* _Exercise requirements_: Set down again exactly the lines of the listing below that fall between the line holding "def ValidWindow (w" and the line holding "else changes. -/", inclusive.
··· Data provided ···
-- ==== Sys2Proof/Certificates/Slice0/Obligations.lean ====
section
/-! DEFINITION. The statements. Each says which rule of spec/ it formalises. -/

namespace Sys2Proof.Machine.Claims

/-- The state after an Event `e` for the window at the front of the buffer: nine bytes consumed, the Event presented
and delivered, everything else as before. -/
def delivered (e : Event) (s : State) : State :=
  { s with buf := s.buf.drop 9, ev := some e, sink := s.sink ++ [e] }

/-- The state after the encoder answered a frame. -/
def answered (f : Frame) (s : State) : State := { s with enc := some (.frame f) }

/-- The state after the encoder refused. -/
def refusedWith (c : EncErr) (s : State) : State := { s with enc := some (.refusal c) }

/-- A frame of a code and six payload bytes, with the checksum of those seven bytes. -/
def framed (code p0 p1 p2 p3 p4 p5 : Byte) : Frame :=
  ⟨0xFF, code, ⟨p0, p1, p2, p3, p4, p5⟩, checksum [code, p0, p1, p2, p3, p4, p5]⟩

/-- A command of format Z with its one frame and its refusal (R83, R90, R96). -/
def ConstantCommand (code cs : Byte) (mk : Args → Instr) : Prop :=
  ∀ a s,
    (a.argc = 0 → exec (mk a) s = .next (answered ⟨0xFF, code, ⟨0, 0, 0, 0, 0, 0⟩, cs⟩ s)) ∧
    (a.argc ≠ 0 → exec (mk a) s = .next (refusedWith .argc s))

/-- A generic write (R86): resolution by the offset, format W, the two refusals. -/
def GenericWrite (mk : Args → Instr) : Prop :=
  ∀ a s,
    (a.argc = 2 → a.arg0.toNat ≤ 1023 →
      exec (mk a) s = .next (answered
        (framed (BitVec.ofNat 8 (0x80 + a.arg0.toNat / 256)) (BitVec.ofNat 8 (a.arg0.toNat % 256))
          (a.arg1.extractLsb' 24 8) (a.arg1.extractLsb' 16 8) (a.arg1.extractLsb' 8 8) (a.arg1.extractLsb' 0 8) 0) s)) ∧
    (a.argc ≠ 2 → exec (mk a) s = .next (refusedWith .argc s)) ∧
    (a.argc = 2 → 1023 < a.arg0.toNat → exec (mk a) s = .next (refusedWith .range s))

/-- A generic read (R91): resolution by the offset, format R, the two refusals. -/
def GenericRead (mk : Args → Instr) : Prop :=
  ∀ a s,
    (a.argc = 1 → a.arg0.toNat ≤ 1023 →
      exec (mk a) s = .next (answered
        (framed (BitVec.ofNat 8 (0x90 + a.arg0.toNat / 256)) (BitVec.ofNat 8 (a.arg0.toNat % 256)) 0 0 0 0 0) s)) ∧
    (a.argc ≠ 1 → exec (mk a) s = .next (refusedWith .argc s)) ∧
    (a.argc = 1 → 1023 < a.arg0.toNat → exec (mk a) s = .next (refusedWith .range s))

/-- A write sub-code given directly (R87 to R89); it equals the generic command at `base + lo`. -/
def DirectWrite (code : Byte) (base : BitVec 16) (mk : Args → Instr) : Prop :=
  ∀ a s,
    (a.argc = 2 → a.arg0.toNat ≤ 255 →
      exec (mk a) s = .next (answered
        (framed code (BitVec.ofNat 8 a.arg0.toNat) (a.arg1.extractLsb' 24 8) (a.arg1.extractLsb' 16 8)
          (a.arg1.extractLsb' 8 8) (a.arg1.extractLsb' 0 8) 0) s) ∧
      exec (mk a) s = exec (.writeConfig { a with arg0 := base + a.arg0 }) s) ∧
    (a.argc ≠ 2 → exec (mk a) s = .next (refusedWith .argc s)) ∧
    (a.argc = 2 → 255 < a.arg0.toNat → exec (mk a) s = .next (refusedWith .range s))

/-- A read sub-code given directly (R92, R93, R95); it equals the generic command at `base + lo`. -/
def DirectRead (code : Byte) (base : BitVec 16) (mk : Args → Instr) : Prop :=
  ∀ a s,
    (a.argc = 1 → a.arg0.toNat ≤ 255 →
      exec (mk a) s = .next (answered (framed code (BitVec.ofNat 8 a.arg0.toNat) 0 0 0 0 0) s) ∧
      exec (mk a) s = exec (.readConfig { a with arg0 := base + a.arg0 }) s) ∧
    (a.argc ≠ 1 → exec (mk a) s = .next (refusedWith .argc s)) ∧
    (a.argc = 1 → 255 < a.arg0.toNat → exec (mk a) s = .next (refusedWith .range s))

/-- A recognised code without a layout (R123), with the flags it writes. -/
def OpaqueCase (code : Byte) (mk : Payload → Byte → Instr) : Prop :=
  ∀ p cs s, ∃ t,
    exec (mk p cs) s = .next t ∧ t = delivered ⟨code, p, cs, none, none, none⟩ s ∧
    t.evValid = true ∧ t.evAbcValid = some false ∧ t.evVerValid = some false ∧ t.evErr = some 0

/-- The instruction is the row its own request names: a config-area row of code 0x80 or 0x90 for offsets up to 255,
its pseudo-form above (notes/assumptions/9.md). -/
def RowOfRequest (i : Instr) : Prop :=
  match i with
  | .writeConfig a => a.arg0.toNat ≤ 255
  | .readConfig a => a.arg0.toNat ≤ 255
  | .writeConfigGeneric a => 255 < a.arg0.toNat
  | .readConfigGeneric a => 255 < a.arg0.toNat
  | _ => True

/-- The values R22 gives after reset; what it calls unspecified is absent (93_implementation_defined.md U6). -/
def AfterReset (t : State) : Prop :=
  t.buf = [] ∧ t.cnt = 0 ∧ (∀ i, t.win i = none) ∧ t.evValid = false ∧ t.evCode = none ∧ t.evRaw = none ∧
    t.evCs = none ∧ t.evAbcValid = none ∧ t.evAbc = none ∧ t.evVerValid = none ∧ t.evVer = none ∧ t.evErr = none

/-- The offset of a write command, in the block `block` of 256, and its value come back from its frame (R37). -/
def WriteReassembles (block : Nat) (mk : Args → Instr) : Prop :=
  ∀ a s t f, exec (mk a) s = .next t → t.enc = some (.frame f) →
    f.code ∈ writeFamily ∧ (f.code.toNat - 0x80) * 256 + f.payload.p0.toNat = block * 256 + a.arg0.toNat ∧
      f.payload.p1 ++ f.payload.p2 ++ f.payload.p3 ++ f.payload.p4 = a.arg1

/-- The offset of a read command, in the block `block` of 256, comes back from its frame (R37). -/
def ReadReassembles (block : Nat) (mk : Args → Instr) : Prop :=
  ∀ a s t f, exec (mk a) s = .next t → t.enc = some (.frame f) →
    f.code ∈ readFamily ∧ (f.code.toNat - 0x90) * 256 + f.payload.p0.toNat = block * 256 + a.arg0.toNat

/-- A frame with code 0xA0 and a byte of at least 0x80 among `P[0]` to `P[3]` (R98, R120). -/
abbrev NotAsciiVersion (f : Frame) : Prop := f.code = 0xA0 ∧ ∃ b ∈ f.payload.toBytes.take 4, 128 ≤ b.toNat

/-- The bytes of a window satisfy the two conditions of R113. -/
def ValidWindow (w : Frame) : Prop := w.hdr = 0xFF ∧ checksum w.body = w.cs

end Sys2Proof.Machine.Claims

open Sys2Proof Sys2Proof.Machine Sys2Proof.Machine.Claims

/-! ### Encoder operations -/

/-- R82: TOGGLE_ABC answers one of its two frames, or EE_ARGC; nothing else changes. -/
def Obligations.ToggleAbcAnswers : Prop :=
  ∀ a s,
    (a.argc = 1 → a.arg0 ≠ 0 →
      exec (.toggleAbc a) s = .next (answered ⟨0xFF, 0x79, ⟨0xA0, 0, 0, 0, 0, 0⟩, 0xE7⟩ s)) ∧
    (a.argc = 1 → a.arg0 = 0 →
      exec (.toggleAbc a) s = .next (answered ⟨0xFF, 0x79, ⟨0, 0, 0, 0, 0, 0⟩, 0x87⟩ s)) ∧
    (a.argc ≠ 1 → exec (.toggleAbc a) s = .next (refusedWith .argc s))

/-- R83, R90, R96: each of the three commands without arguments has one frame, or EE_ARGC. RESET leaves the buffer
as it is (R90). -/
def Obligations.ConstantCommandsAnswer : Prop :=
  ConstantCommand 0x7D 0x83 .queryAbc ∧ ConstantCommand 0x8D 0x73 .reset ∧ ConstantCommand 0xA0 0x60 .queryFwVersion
···
* _Solution for this task_:
def ValidWindow (w : Frame) : Prop := w.hdr = 0xFF ∧ checksum w.body = w.cs

end Sys2Proof.Machine.Claims

open Sys2Proof Sys2Proof.Machine Sys2Proof.Machine.Claims

/-! ### Encoder operations -/

/-- R82: TOGGLE_ABC answers one of its two frames, or EE_ARGC; nothing else changes. -/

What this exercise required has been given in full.